What the task requires:
The output is the lines below from the one with "(V-E4, V-D1). -/" through the one with "0x01, .encFlush, .decStart, .decPush", both included, printed exactly and with no other line.

The data:

-- ==== Sys2Proof/Tests/Slice0.lean ====
section
/-!
SUPPORT. Tests of single words and single commands, with expected results from spec/95_test_vectors.md (the identifiers V-...
name the vector) or from the encodings of spec/30_encoding.md R91 and R94; and, for every statement with hypotheses, concrete
states and operands that meet them.
-/

namespace Sys2Proof.Tests

open Sys2Proof Sys2Proof.Machine

/-- The state after some commands from reset, for the given limits. -/
def after (lim : Limits) (is : List Instr) : State :=
  (nextOf (execAll is (State.resetWith lim))).getD (State.resetWith lim)

/-- Both units in an open call, one element taken in by each. -/
def opened : State := after .unbounded [.encStart, .encPush 0x01, .decStart, .decPush 0x53]

/-- Both units in an open call at their limits: `MAXBY = 1` and `MAXCH = 2` (V-F9, V-F10). -/
def full : State :=
  after { maxBy := some 1, maxCh := some 2 } [.encStart, .encPush 0x01, .decStart, .decPush 0x53, .decPush 0x30]

/-- Both units below their limits of 1 in an open call. -/
def roomForOne : State := after { maxBy := some 1, maxCh := some 1 } [.encStart, .decStart]

/-- Both units with a completed call: `ENCODE [0x01]` and `DECODE "S00000"` (V-E4, V-D1). -/
def closed : State :=
  after .unbounded [.encStart, .encPush 0x01, .encFlush, .decStart, .decPush 0x53, .decPush 0x30, .decPush 0x30,
    .decPush 0x30, .decPush 0x30, .decPush 0x30, .decEnd]

/-- A decode call with a bad character taken in (V-D39). -/
def spoilt : State := after .unbounded [.decStart, .decPush 0x2A]

/-- Both units faulted, cause SEQ (V-F1, V-F4). -/
def faulted : State := after .unbounded [.encPush 0x00, .decEnd]

/-- Both units faulted, cause OVF (V-F9, V-F10). -/
def overflowed : State :=
  after { maxBy := some 1, maxCh := some 2 }
    [.encStart, .encPush 0x01, .encPush 0x02, .decStart, .decPush 0x53, .decPush 0x30, .decPush 0x30]

/-- The block frozen by a reserved word (V-F7). -/
def frozen : State := { State.reset with illcmd := true }

/-! ## Well-formedness: one ill-formed term for each check -/

theorem test_wellFormed_accepts : ({ z := 0, unit := 1, fn := 2, data := 0xE9 } : Fields).wellFormed = true := by decide

theorem test_wellFormed_refuses_bit11 : ({ z := 1, unit := 0, fn := 2, data := 0x00 } : Fields).wellFormed = false := by
  decide

theorem test_wellFormed_refuses_fn_zero : ({ z := 0, unit := 0, fn := 0, data := 0x00 } : Fields).wellFormed = false := by
  decide

theorem test_wellFormed_refuses_data : ({ z := 0, unit := 1, fn := 3, data := 0x80 } : Fields).wellFormed = false := by
  decide

/-! ## Words written out from the encoding (R91, R94; V-C1 to V-C10) -/

theorem test_decode_encStart : decode 0b0_0_01_00000000#12 = .instr .encStart := by decide

theorem test_decode_encPush_FF : decode 0b0_0_10_11111111#12 = .instr (.encPush 0xFF) := by decide

theorem test_decode_encPush_01 : decode 0b0_0_10_00000001#12 = .instr (.encPush 0x01) := by decide

theorem test_decode_encFlush : decode 0b0_0_11_00000000#12 = .instr .encFlush := by decide

theorem test_decode_decStart : decode 0b0_1_01_00000000#12 = .instr .decStart := by decide

theorem test_decode_decPush_S : decode 0b0_1_10_01010011#12 = .instr (.decPush 0x53) := by decide

theorem test_decode_decPush_80 : decode 0b0_1_10_10000000#12 = .instr (.decPush 0x80) := by decide

theorem test_decode_decEnd : decode 0b0_1_11_00000000#12 = .instr .decEnd := by decide

theorem test_decode_reserved :
    decode 0x000#12 = .reserved .fnZero ∧ decode 0x4AB#12 = .reserved .fnZero ∧ decode 0x101#12 = .reserved .dataNotZero ∧
      decode 0x3FF#12 = .reserved .dataNotZero ∧ decode 0x900#12 = .reserved .bit11Set ∧
      decode 0xFFF#12 = .reserved .bit11Set := by decide

theorem test_table_word : decodeTableWord 12 0x2FF = some (.encPush 0xFF) ∧ decodeTableWord 12 0x1100 = none := by decide

/-! ## Single commands -/

/-- V-E20: one symbol, `V`. -/
theorem test_encPush_one_symbol :
    (nextOf (execAll [.encStart, .encPush 0xDE] State.reset)).map
      (fun t => (t.enc.acc, t.enc.bits, t.enc.icnt, t.enc.eout)) = some (6, 3, 1, [(0, 0x56)]) := by decide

Answer for this exercise:
/-- Both units with a completed call: `ENCODE [0x01]` and `DECODE "S00000"` (V-E4, V-D1). -/
def closed : State :=
  after .unbounded [.encStart, .encPush 0x01, .encFlush, .decStart, .decPush 0x53, .decPush 0x30, .decPush 0x30,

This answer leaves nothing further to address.